April 26, 2024
Meta Returns to Growth After Struggling With Falling Sales

Meta Returns to Growth After Struggling With Falling Sales

The debate over whether Meta is in decline may get quietened, at least for now.

After three straight quarters of falling revenue, Meta, the company formerly known as Facebook, on Wednesday reported that revenue for the first quarter jumped 3 percent, to $28.6 billion, from a year ago. Profits fell 24 percent, to $5.7 billion, partly because of restructuring charges.

The results, which surpassed Wall Street expectations and Meta’s own guidance, were bolstered by a growth in users. The company added 37 million daily users to Facebook, its marquee app, up 4 percent from a year earlier and a turnaround from its first-ever drop in users that it reported in early 2022.

“We had a good quarter and our community continues to grow,” Mark Zuckerberg, the chief executive of Meta, said in a statement. He added that the company was “becoming more efficient so we can build better products faster and put ourselves in a stronger position to deliver our long-term vision.”

The performance comes amid a year of tumult for the social media company, which is trying to revamp itself after experiencing declining revenue and what Mr. Zuckerberg has called an overstuffed work force.

He has been moving the company into the so-called immersive world of the metaverse, an untested market. Meta also faces stiff competition from adversaries like TikTok, which is stealing advertising dollars away from social media companies, and Apple, which has put the screws to Facebook’s advertising technology with privacy updates to the iOS software.

Those challenges, which follow years of unbridled growth at Meta, have raised questions about the company’s future and its vulnerabilities.

In a turnaround attempt, Mr. Zuckerberg has embarked on what he calls a “year of efficiency” and has reined in spending and slashed employee ranks by more than 21,000 people, or roughly 30 percent. Meta’s stock price, which rose roughly 9 percent in after-hours trading, has surged 63 percent since the company announced a first round of layoffs in November.

Those moves have also led to a drop in employee morale. Workers are questioning whether they will be among those cut in Meta’s cullings of the work force. Mr. Zuckerberg has said he is trying to eliminate “managers managing managers,” the result of a glut of middle management driven by overzealous pandemic-era hiring. He has announced two rounds of layoffs so far, and more cuts are expected to come next month.

The company said its employees totaled 77,114 as of March 31, down 1 percent from a year ago.

Even with the latest results, Meta’s challenges remain. The company’s costs continued to rise, jumping 10 percent, to $21.4 billion, from a year ago and outstripping revenue growth.

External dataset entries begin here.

-- ==== Sys2Proof/Machine/Invariant.lean ====
section
/-! DEFINITION. The reachable-state invariants of 10_state.md R62 as a check: which of them a state breaks first. "A state
breaking them is unreachable, and a model that meets one ... must fault rather than pick a behaviour" (R62; I4, I5). -/

namespace Sys2Proof.Machine

/-- The bytes the CRC has covered when `n` payload bytes are in: the header and `rx_buf[0..n-1]` (R62 items 4, 5). -/
def rxCovered (cfg : Cfg) (u : RxUnit) (n : Nat) : List Byte := u.hdr.bytes ++ bufPayload cfg u n

/-- The fault, unless the condition holds. -/
def breachUnless (ok : Bool) (f : Fault) (rest : Option Fault) : Option Fault := if ok then rest else some f

/-- What the RX unit breaks of R62 items 1 to 5. -/
def rxBreach (cfg : Cfg) (u : RxUnit) : Option Fault :=
  match u.state with
  | .seekSync0 => breachUnless (decide (u.idx = 0#16)) .rxIdxUnreachable none
  | .seekSync1 => breachUnless (decide (u.idx = 0#16)) .rxIdxUnreachable none
  | .header =>
    breachUnless (decide (u.idx.toNat ≤ 3)) .rxIdxUnreachable
      (breachUnless (decide (u.crc = crc16 cfg (u.hdr.bytes.take u.idx.toNat))) .rxCrcUnreachable none)
  | .payload =>
    breachUnless (decide (1 ≤ u.len.toNat ∧ u.len.toNat ≤ cfg.payloadCap)) .rxLenUnreachable
      (breachUnless (decide (u.idx < u.len)) .rxIdxUnreachable
        (breachUnless (decide (u.crc = crc16 cfg (rxCovered cfg u u.idx.toNat))) .rxCrcUnreachable none))
  | .trailer =>
    breachUnless (decide (u.idx.toNat ≤ 1)) .rxIdxUnreachable
      (breachUnless (decide (u.crc = crc16 cfg (rxCovered cfg u u.len.toNat))) .rxCrcUnreachable none)
  | .reserved5 => some .rxStateUnreachable
  | .reserved6 => some .rxStateUnreachable
  | .reserved7 => some .rxStateUnreachable

/-- What the TX unit breaks of R62 item 6: `IDLE` exactly when `tx_rem` = 0. -/
def txBreach (u : TxUnit) : Option Fault :=
  breachUnless (decide (u.state = .idle ↔ u.rem = 0#16)) .txRemUnreachable none

/-- What `res_status` breaks of R62 item 7 and I5. -/
def resBreach (cfg : Cfg) (r : ResRegs) : Option Fault :=
  match r.status with
  | .none => none
  | .frameOk => none
  | .timeout => none
  | .crcErr => none
  | .lenErr => breachUnless (decide (cfg.payloadCap < 65535)) .resStatusUnreachable none
  | .syncErr => breachUnless (decide (cfg.sync1Mismatch = .report)) .resStatusUnreachable none
  | .reserved6 => some .resStatusUnreachable
  | .reserved7 => some .resStatusUnreachable

/-- The first invariant of R62 the state breaks, if it breaks one. -/
def breach (s : State) : Option Fault :=
  match rxBreach s.cfg s.rx with
  | some f => some f
  | none =>
    match txBreach s.tx with
    | some f => some f
    | none => resBreach s.cfg s.res

end Sys2Proof.Machine
end

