-- ==== Sys2Proof/Tests/Slice0.lean ====
section
/-! SUPPORT. Tests on fixed values, with results from spec/95_test_vectors.md or worked examples of the rules; the smoke test
of WellFormed; and for every statement with hypotheses a witness that meets them. -/

namespace Sys2Proof.Tests

open Sys2Proof.Machine

/-! ## Helpers -/

/-- The next state of an outcome, or the given state. -/
def nextOr (d : State) : Host.Outcome State Fault Refusal → State
  | .next s => s
  | .fault _ => d
  | .refused _ => d

/-- The state after one event from `s`. -/
def after (i : Instr) (s : State) : State := nextOr s (exec i s)

/-- The state after some RX bytes from `s`. -/
def afterBytes (bs : List Byte) (s : State) : State := bs.foldl (fun s b => after (.rxByte b) s) s

/-- Reset with another setting of `SYNC1_MISMATCH`. -/
def resetUnder (m : Sync1Mismatch) : State := State.resetOf { Cfg.default with sync1Mismatch := m }

/-- A TX frame with `n` bytes owed. -/
def openFrame (n : Half) : State := { State.reset with tx := { State.reset.tx with state := .payload, rem := n } }

/-- The RX unit in a given state, index and length. -/
def rxAt (st : RxState) (i n : Half) : State :=
  { State.reset with rx := { State.reset.rx with state := st, idx := i, len := n } }

/-- A clock cycle with no request. -/
def quiet : PortIn :=
  { rst := false, crcInit := false, crcEn := false, crcDin := 0, txStartValid := false, txType := 0, txLen := 0,
    txPlValid := false, txPlData := 0, txoReady := false, rxiValid := false, rxiData := 0, rxiTimeout := false,
    rxbAddr := 0, errClr := false }

/-! ## WellFormed: an ill-formed term for each check -/

theorem smoke_default_config_is_legal : Cfg.default.legal = true := by decide
theorem smoke_equal_sync_bytes_refused : { Cfg.default with sync1 := 0xAA }.legal = false := by decide
theorem smoke_zero_capacity_refused : { Cfg.default with payloadCap := 0 }.legal = false := by decide
theorem smoke_wide_capacity_refused : { Cfg.default with payloadCap := 65536 }.legal = false := by decide
theorem smoke_short_queue_refused : { Cfg.default with txqDepth := 7 }.legal = false := by decide
theorem smoke_wide_byte_refused : (Asm.crcByte 0x100).wellFormed = false ∧ (Asm.txByte 0x100).wellFormed = false ∧
    (Asm.rxByte 0x100).wellFormed = false := by decide
theorem smoke_wide_type_or_length_refused : (Asm.txStart 0x100 0).wellFormed = false ∧
    (Asm.txStart 0 0x10000).wellFormed = false := by decide
theorem smoke_wide_word_refused : (Asm.word 0x100000000).wellFormed = false := by decide
theorem smoke_wide_list_element_refused : (Asm.crcBytes [0, 0x100]).wellFormed = false ∧
    (Asm.crcOf [0x100]).wellFormed = false ∧ (Asm.rxBytes [0x100]).wellFormed = false ∧
    (Asm.txFrame 0x100 []).wellFormed = false ∧ (Asm.txFrame 0 [0x100]).wellFormed = false ∧
    (Asm.rxFrame 0x100 []).wellFormed = false ∧ (Asm.rxFrame 0 [0x100]).wellFormed = false := by decide

/-! ## Decoding: words of spec/95 §3.5 -/

theorem test_decode_nop : decode 0x00000000#32 = .event .nop := by decide
theorem test_decode_crcInit : decode 0x10000000#32 = .event .crcInit := by decide
theorem test_decode_crcByte : decode 0x200000FF#32 = .event (.crcByte 0xFF) := by decide
theorem test_decode_txStart : decode 0x3004FFFF#32 = .event (.txStart 0x04 0xFFFF) := by decide
theorem test_decode_txByte : decode 0x400000AA#32 = .event (.txByte 0xAA) := by decide
theorem test_decode_rxByte : decode 0x50000055#32 = .event (.rxByte 0x55) := by decide
theorem test_decode_rxTimeout : decode 0x60000000#32 = .event .rxTimeout := by decide
theorem test_decode_errClr : decode 0x70000000#32 = .event .errClr := by decide
theorem test_decode_stray_bits : [0x10000001#32, 0x20000100#32, 0x31000000#32, 0x60000001#32, 0x00000001#32,
    0x21000000#32, 0x7000FFFF#32, 0x0FFFFFFF#32].map decode = List.replicate 8 (.malformed .mustBeZero) := by decide
theorem test_decode_reserved : [0x80000000#32, 0xF0000000#32].map decode = List.replicate 2 (.malformed .reservedOp) := by
  decide
theorem test_table_word : decodeTableWord 32 0x3004FFFF = some (.txStart 0x04 0xFFFF) := by decide
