-- ==== Sys2Proof/WellFormed.lean ====
section
/-! DEFINITION. Which instructions have an encoding: the immediate of a format I command is in
"the range 0 to 255" (spec/30_encoding.md R88). The tighter ranges of WBYTE and ADDRK are not
checks of form: they are part of the commands' own rules (R83). -/

namespace Sys2Proof

/-- The check of IMM8's width, one for each format I command; the other commands have no operand. -/
def Instr.wf : Instr → Bool
  | .wbyte index => decide (index ≤ 255)
  | .addrk round => decide (round ≤ 255)
  | .nop | .gadd | .gdbl | .gtpl | .gmul | .mixcol | .invmixcol => true
  | .subb | .invsubb | .subw | .rotw | .expand => true
  | .subbytes | .invsubbytes | .shiftrows | .invshiftrows | .mixcols | .invmixcols => true
  | .encrypt | .decrypt => true

end Sys2Proof
end

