-- ==== Sys2Proof/Machine/Ops.lean ====
section
/-! DEFINITION. The shared operations on the state: the issue and the completion of a command (spec/44_control.md
R190 to R194), the writes that commands make, and the reset (70_reset_and_hazards.md R230).

The device has no trap entry and no trap return (60_exceptions.md R212, R213). What stands in their place is one
shared operation each: `raiseError`, by which every failing command reports its code, and the host's
acknowledgement, which is a write of 1 to STATUS bit 1 (`ackStatus`) or the next issue (`issue`). -/

namespace Sys2Proof.Machine

/-- The three outcomes of a step, at this machine's types. -/
abbrev StepResult := Host.Outcome State Fault Refusal

/-- The issue of the command word `v` by a host write to CMD while idle (44_control.md R190). -/
def State.issue (s : State) (v : Word) : State := { s with pend := v, status := s.status.issued }

/-- `complete(code)`: the end of a command (44_control.md R193). -/
def State.complete (s : State) (code : ErrCode) : State := { s with status := s.status.completed code }

/-- A command's write of RESULT (10_state.md R37). -/
def State.writeResult (s : State) (v : Word) : State := { s with result := v }

/-- A command's write of STATE[0..3] (10_state.md R39). -/
def State.writeBlock (s : State) (b : Block) : State := { s with state := b }

/-- EXPAND's writes: SCHED[i] for each word of the list, the words above "keep their previous values", then
KVAR and KEY_VALID (42_key_schedule.md R146). -/
def State.writeSchedule (s : State) (v : Variant) (w : List Word) : State :=
  { s with
    sched := Vector.ofFn fun i : Fin 60 => (w[i.val]?).getD s.sched[i]
    schedInit := max s.schedInit w.length
    status := s.status.resident v }

/-- A host write of `v` to STATUS (10_state.md R34). -/
def State.ackStatus (s : State) (v : Word) : State := { s with status := s.status.acked v }

/-- A host write dropped because BUSY = 1: the register keeps its value and OVR is set
(70_reset_and_hazards.md R235, 44_control.md R191). -/
def State.dropWrite (s : State) : State := { s with status := s.status.dropped }

/-- The end of a command that succeeded: `complete(NONE)` (44_control.md R192). -/
def succeed (s : State) : StepResult := .next (s.complete .none)

/-- `raise Error(code)`: the command "makes no change except the completion" with that code
(00_scope.md R15, 44_control.md R194). -/
def raiseError (code : ErrCode) (s : State) : StepResult := .next (s.complete code)

/-- The end of a scalar command: RESULT is written and the command succeeds (10_state.md R37). -/
def finishResult (v : Word) (s : State) : StepResult := succeed (s.writeResult v)

/-- The end of a State command: STATE is written in place and the command succeeds (10_state.md R39). -/
def finishBlock (b : Block) (s : State) : StepResult := succeed (s.writeBlock b)

/-- "on reset": every register takes its reset value and SCHED is unspecified, so each of its words takes a
fresh free value (70_reset_and_hazards.md R230, R231; log entries 1 and 4). A command in flight is abandoned,
because BUSY becomes 0. What the outside holds is no register of the device and stays. -/
def State.applyReset (s : State) : State :=
  { s with
    ctrl := State.reset.ctrl
    status := State.reset.status
    opa := State.reset.opa
    opb := State.reset.opb
    result := State.reset.result
    key := State.reset.key
    state := State.reset.state
    pend := State.reset.pend
    sched := Vector.ofFn fun i : Fin 60 => Config.freeWord (s.draws + i.val)
    schedInit := 0
    draws := s.draws + 60
    inReset := true }

end Sys2Proof.Machine
end

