-- ==== Sys2Proof/Machine/Engine.lean ====
section
/-! DEFINITION. The engine's step (spec/44_control.md R192). -/

namespace Sys2Proof.Machine

/-- "One atomic transition of the device": the word in PEND is decoded, an illegal one completes with
ILLEGAL_COMMAND, and a valid one runs its rule (44_control.md R192, 60_exceptions.md R205). -/
def engineStep (s : State) : StepResult :=
  match decode s.pend with
  | .ok i => exec i s
  | .illegal _ => raiseError .illegalCommand s

end Sys2Proof.Machine
end

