/-- A byte-valued command that succeeds leaves a byte in RESULT (10_state.md R37). -/
theorem exec_byteValued_result {i : Instr} {s t : State} (h : exec i s = .next t) (hi : byteValued i = true)
    (hok : t.status.err = .none) : t.result >>> 8 = 0 := by
  rcases exec_scalar (scalar_of_byteValued hi) s with ⟨v, hbyte, e⟩ | e
  · obtain ⟨b, rfl⟩ := hbyte hi
    cases e.symm.trans h
    exact zext_ushiftRight_eight b
  · cases e.symm.trans h
    cases hok

/-- Settles O36: none of the five ends of a command touches these fields. -/
theorem commandsKeepTheOperandRegisters : Obligations.CommandsKeepTheOperandRegisters := by
  intro i s t h
  rcases exec_cases h with ⟨code, -, rfl⟩ | rfl | ⟨v, rfl⟩ | ⟨b, rfl⟩ | ⟨v, -, -, rfl⟩ <;> simp

/-- Settles O37, from what each kind of command writes and from the frame of a host step. -/
theorem onlyScalarCommandsWriteResult : Obligations.OnlyScalarCommandsWriteResult := by
  refine ⟨fun i s t => exec_result_of_not_scalar, fun i s t => exec_result_of_err,
    fun i s t => exec_byteValued_result, fun s t hturn hstep hresult => ?_⟩
  rw [step_host hturn] at hstep
  exact (hostStep_frame hstep).resolve_right fun ⟨hkept, _⟩ => hresult hkept

/-- Settles O38, from what each kind of command writes. -/
theorem otherCommandsKeepStateAndSchedule : Obligations.OtherCommandsKeepStateAndSchedule := by
  intro i s t h
  refine ⟨exec_state_of_not_writesState h, fun hi => ?_⟩
  rcases exec_schedule h with ⟨hvalid, hvar, hsched, hinit⟩ | ⟨rfl, -⟩
  · exact ⟨hsched, hinit, hvalid, hvar⟩
  · exact absurd rfl hi

/-! ### The words of CTRL and STATUS -/

theorem getLsbD_flagBit (b : Bool) {n : Nat} (hn : n < 32) (i : Nat) :
    (flagBit b n).getLsbD i = (b && decide (i = n)) := by
  unfold flagBit
  cases b
  · simp
  · rw [if_pos rfl, ← BitVec.twoPow_eq, BitVec.getLsbD_twoPow]
    grind

/-- A bit of CTRL as it reads (10_state.md R24). -/
theorem getLsbD_ctrl_word (c : Ctrl) (i : Nat) :
    c.word.getLsbD i = (c.keyLen.getLsbD i || (c.irqEn && decide (i = 8))) := by
  have short : 32 ≤ i → c.keyLen.getLsbD i = false := fun h => BitVec.getLsbD_of_ge _ _ (by omega)
  rw [Ctrl.word, BitVec.getLsbD_or, BitVec.getLsbD_setWidth, getLsbD_flagBit _ (by decide)]
  grind

/-- A bit of STATUS as it reads (10_state.md R27). -/
theorem getLsbD_status_word (t : Status) (i : Nat) : t.word.getLsbD i =
    ((t.busy && decide (i = 0)) || (t.done && decide (i = 1)) || (t.keyValid && decide (i = 2)) ||
      (decide (3 ≤ i) && t.kvar.code.getLsbD (i - 3)) || (t.ovr && decide (i = 5)) ||
      (decide (8 ≤ i) && t.err.code.getLsbD (i - 8))) := by
  have kvar : 32 ≤ i → t.kvar.code.getLsbD (i - 3) = false := fun h => BitVec.getLsbD_of_ge _ _ (by omega)
  have err : 32 ≤ i → t.err.code.getLsbD (i - 8) = false := fun h => BitVec.getLsbD_of_ge _ _ (by omega)
  simp only [Status.word, BitVec.getLsbD_or, BitVec.getLsbD_shiftLeft, BitVec.getLsbD_setWidth,
    getLsbD_flagBit, Nat.reduceLT]
  grind

/-- KEYLEN in [7:0], IRQ_EN in [8], and 0 above (10_state.md R24). -/
theorem ctrl_word_layout (c : Ctrl) :
    c.word.extractLsb' 0 8 = c.keyLen ∧ c.word.getLsbD 8 = c.irqEn ∧ c.word >>> 9 = 0 := by
  refine ⟨BitVec.eq_of_getLsbD_eq fun i hi => ?_, ?_, BitVec.eq_of_getLsbD_eq fun i _ => ?_⟩
  · rw [BitVec.getLsbD_extractLsb', getLsbD_ctrl_word]
    grind
  · rw [getLsbD_ctrl_word]
    simp
  · rw [BitVec.getLsbD_ushiftRight, getLsbD_ctrl_word, BitVec.getLsbD_of_ge c.keyLen _ (by omega)]
    grind

/-- BUSY [0], DONE [1], KEY_VALID [2] and OVR [5] (10_state.md R27). -/
theorem status_word_flags (t : Status) : t.word.getLsbD 0 = t.busy ∧ t.word.getLsbD 1 = t.done ∧
    t.word.getLsbD 2 = t.keyValid ∧ t.word.getLsbD 5 = t.ovr := by
  refine ⟨?_, ?_, ?_, ?_⟩ <;> rw [getLsbD_status_word] <;> simp

/-- KVAR in [4:3] (10_state.md R31). -/
theorem status_word_kvar (t : Status) : t.word.extractLsb' 3 2 = t.kvar.code := by
  refine BitVec.eq_of_getLsbD_eq fun i hi => ?_
  rw [BitVec.getLsbD_extractLsb', getLsbD_status_word]
  grind

/-- ERR in [11:8] (60_exceptions.md R201). -/
theorem status_word_err (t : Status) : t.word.extractLsb' 8 4 = t.err.code := by
  refine BitVec.eq_of_getLsbD_eq fun i hi => ?_
  rw [BitVec.getLsbD_extractLsb', getLsbD_status_word, BitVec.getLsbD_of_ge t.kvar.code _ (by omega)]
  grind

/-- The reserved bits [7:6] and [31:12] read 0 (10_state.md R27). -/
theorem status_word_reserved (t : Status) : t.word.extractLsb' 6 2 = 0 ∧ t.word >>> 12 = 0 := by
  refine ⟨BitVec.eq_of_getLsbD_eq fun i hi => ?_, BitVec.eq_of_getLsbD_eq fun i _ => ?_⟩
  · rw [BitVec.getLsbD_extractLsb', getLsbD_status_word, BitVec.getLsbD_of_ge t.kvar.code _ (by omega)]
    grind
  · rw [BitVec.getLsbD_ushiftRight, getLsbD_status_word, BitVec.getLsbD_of_ge t.kvar.code _ (by omega),
      BitVec.getLsbD_of_ge t.err.code _ (by omega)]
    grind

/-- Settles O42: the bits of the two words, field by field. -/
theorem controlAndStatusLayout : Obligations.ControlAndStatusLayout := by
  refine ⟨ctrl_word_ofWord, ctrl_word_layout, fun t => ?_⟩
  obtain ⟨hbusy, hdone, hvalid, hovr⟩ := status_word_flags t
  obtain ⟨hlow, hhigh⟩ := status_word_reserved t
  exact ⟨hbusy, hdone, hvalid, status_word_kvar t, hovr, hlow, status_word_err t, hhigh⟩

/-! ### The host's accesses to one register -/

/-- A host write at the offset of a register is a write of that register (20_memory.md R62). -/
theorem step_write_offset {s : State} {r : Reg} {v : Word} {rest : List HostOp}
    (h : HostNext s (.write r.offset 4 v) rest) : step s = .next ((used s rest).writeReg r v) := by
  rw [step_of_hostNext h (.inl nofun), hostAct, access_legal _ _ (offset_lt r) (offset_mod r), regAt_offset]

/-- While idle a write to a read-write register is stored (10_state.md R22). -/
theorem store_of_idle {s : State} (h : s.status.busy = false) (stored : State) : s.store stored = stored := by
  simp [State.store, h]

/-- Settles O43: each offset names a register, and an idle device stores the write. -/
theorem idleWriteStoresOneRegister : Obligations.IdleWriteStoresOneRegister := by
  intro s off v rest hnext hidle
  have stored (u : State) : (used s rest).store u = u := store_of_idle (s := used s rest) hidle u
  refine ⟨?_, ?_, ?_, ?_, ?_⟩
  · rintro rfl
    exact (step_write_offset (r := .ctrl) hnext).trans (congrArg _ (stored _))
  · rintro rfl
    exact (step_write_offset (r := .opa) hnext).trans (congrArg _ (stored _))
  · rintro rfl
    exact (step_write_offset (r := .opb) hnext).trans (congrArg _ (stored _))
  · rintro k hk rfl
    exact ⟨s.key.set k v, (step_write_offset (r := .key ⟨k, hk⟩) hnext).trans (congrArg _ (stored _)),
      Vector.getElem_set_self .., fun n hn hne => Vector.getElem_set_ne _ _ hne.symm⟩
  · rintro j rfl
    exact ⟨s.state.setCol v j, (step_write_offset (r := .state j) hnext).trans (congrArg _ (stored _)),
      col_setCol_same .., fun c hne => col_setCol_other _ _ hne⟩

/-- Settles O45: a write of STATUS is performed busy or not, and clears by bits 1 and 5. -/
theorem statusWriteClearsDoneAndOvr : Obligations.StatusWriteClearsDoneAndOvr := by
  intro s v rest hnext
  have acked : s.status.acked v = { s.status with
      done := if v.getLsbD 1 then false else s.status.done
      ovr := if v.getLsbD 5 then false else s.status.ovr } := by
    unfold Status.acked
    cases v.getLsbD 1 <;> cases v.getLsbD 5 <;> simp
  rw [← acked]
  exact step_write_offset (r := .status) hnext

/-- A read that does not return any value returns what the register holds (20_memory.md R68). -/
theorem readReg_of_held {s : State} {r : Reg} (h : s.readsAnyValue r = false) :
    s.readReg r = { s with reads := s.held r :: s.reads } := by
  simp [State.readReg, State.readValue, h]

/-- What a register holds does not depend on the host's operations and turns. -/
theorem held_used (s : State) (rest : List HostOp) (r : Reg) : (used s rest).held r = s.held r := by
  cases r <;> rfl

/-- A host read of a register whose value is not free: the register's value, and nothing else changes. -/
theorem step_read_held {s : State} {r : Reg} {rest : List HostOp} (h : HostNext s (.read r.offset 4) rest)
    (hheld : s.readsAnyValue r = false) :
    step s = .next { used s rest with reads := s.held r :: s.reads } := by
  rw [step_read_offset h, readReg_of_held (by rwa [readsAnyValue_used]), held_used]
  rfl

/-- Settles O46: each offset names a register whose read returns what it holds. -/
theorem readsReturnTheRegisters : Obligations.ReadsReturnTheRegisters := by
  intro s off rest hnext
  refine ⟨?_, ?_, ?_, ?_, ?_, ?_, ?_, fun hidle => ⟨?_, ?_, ?_⟩⟩
  · rintro rfl
    exact step_read_held (r := .id) hnext rfl
  · rintro rfl
    exact step_read_held (r := .ctrl) hnext rfl
  · rintro rfl
    exact step_read_held (r := .status) hnext rfl
  · rintro rfl
    exact step_read_held (r := .cmd) hnext rfl
  · rintro rfl
    exact step_read_held (r := .opa) hnext rfl
  · rintro rfl
    exact step_read_held (r := .opb) hnext rfl
  · rintro k hk rfl
    exact step_read_held (r := .key ⟨k, hk⟩) hnext rfl
  · rintro rfl
    exact step_read_held (r := .result) hnext hidle
  · rintro j rfl
    exact step_read_held (r := .state j) hnext hidle
  · rintro i hi rfl hwritten
    exact step_read_held (r := .sched ⟨i, hi⟩) hnext (by simp [State.readsAnyValue, hidle, hwritten])

end Sys2Proof.Proofs
end

section
/-! The window and the accesses that are not to a register, the command in flight under the host's steps, and the
known-answer vectors (spec/20_memory.md R61 to R75, 95_test_vectors.md L1). -/

namespace Sys2Proof.Proofs

open Sys2Proof.Machine Sys2Proof.Statement

/-! ### A command in flight -/

/-- The command in flight, all that it will read, and RESULT are the same in both states. -/
def CommandKept (s t : State) : Prop :=
  t.status.busy = s.status.busy ∧ t.pend = s.pend ∧ t.ctrl = s.ctrl ∧ t.opa = s.opa ∧ t.opb = s.opb ∧
    t.key = s.key ∧ t.state = s.state ∧ t.sched = s.sched ∧ t.status.keyValid = s.status.keyValid ∧
    t.status.kvar = s.status.kvar ∧ t.status.err = s.status.err ∧ t.result = s.result

theorem CommandKept.refl (s : State) : CommandKept s s :=
  ⟨rfl, rfl, rfl, rfl, rfl, rfl, rfl, rfl, rfl, rfl, rfl, rfl⟩

/-- While a command is in flight a host write does nothing, acknowledges STATUS, or is dropped
(70_reset_and_hazards.md R235). -/
theorem writeReg_busy {s : State} (hb : s.status.busy = true) (r : Reg) (v : Word) :
    s.writeReg r v = s ∨ s.writeReg r v = s.ackStatus v ∨ s.writeReg r v = s.dropWrite := by
  rcases writeReg_cases s r v with ⟨-, e⟩ | ⟨-, e⟩ | ⟨-, e⟩ | ⟨hidle, -⟩
  · exact .inl e
  · exact .inr (.inl e)
  · exact .inr (.inr e)
  · rw [hb] at hidle
    cases hidle

/-- A host write during a command touches only DONE and OVR (10_state.md R32, R34). -/
theorem writeReg_commandKept {s : State} (hb : s.status.busy = true) (r : Reg) (v : Word) :
    CommandKept s (s.writeReg r v) := by
  rcases writeReg_busy hb r v with e | e | e <;> rw [e] <;> exact .refl s

/-- A step of the host during a command keeps it, unless it asserts reset (20_memory.md R71). -/
theorem hostStep_commandKept {s t : State} (hb : s.status.busy = true)
    (hreset : ∀ rest, s.hostOps ≠ .assertReset :: rest) (h : hostStep s = .next t) : CommandKept s t := by
  rcases hostStep_effects h with rfl | ⟨rest, hops, -⟩ | ⟨rest, rfl⟩ | ⟨-, ops, r, rfl | ⟨name, rfl⟩ | ⟨v, rfl⟩⟩
  · exact .refl t
  · exact absurd hops (hreset rest)
  · exact .refl s
  · exact .refl s
  · exact .refl s
  · exact writeReg_commandKept (s := { s with hostOps := ops }) hb r v

/-- Settles O52: the step is the host's, and it keeps the command. -/
theorem hostCannotDisturbACommand : Obligations.HostCannotDisturbACommand := by
  intro s t hb hturn hreset hstep
  rw [step_host hturn] at hstep
  obtain ⟨hbusy, hkept⟩ := hostStep_commandKept (s := s.takeTurn) hb hreset hstep
  exact ⟨hbusy.trans hb, hkept⟩

/-! ### Reserved offsets -/

/-- A legal host read acts on the register at its offset (20_memory.md R62). -/
theorem step_read_legal {s : State} {off : Nat} {rest : List HostOp} (h : HostNext s (.read off 4) rest)
    (hlt : off < 0x200) (halign : off % 4 = 0) : step s = .next ((used s rest).readReg (regAt off)) := by
  rw [step_of_hostNext h (.inl nofun), hostAct, access_legal _ _ hlt halign]

/-- A legal host write acts on the register at its offset (20_memory.md R62). -/
theorem step_write_legal {s : State} {off : Nat} {v : Word} {rest : List HostOp}
    (h : HostNext s (.write off 4 v) rest) (hlt : off < 0x200) (halign : off % 4 = 0) :
    step s = .next ((used s rest).writeReg (regAt off) v) := by
  rw [step_of_hostNext h (.inl nofun), hostAct, access_legal _ _ hlt halign]

/-- No register stands at a reserved offset (20_memory.md R64). -/
theorem regAt_of_reservedOffset {off : Nat} (h : ReservedOffset off) : regAt off = .reserved := by
  obtain ⟨-, hrange⟩ := h
  unfold regAt
  iterate 7 rw [if_neg (by omega)]
  iterate 3 rw [dif_neg (by omega)]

As hype for the metaverse has died and shifted to artificial intelligence, Meta is also trying to position itself as a leader in the field, drawing on years of investment. Mr. Zuckerberg is attending weekly meetings with his executive team, specifically focused on the company’s A.I. strategy. He has told investors that the company’s A.I. is helping to suggest more relevant photos and videos to people across Instagram and Facebook.

“Our A.I. work is driving good results across our apps and business,” Mr. Zuckerberg said.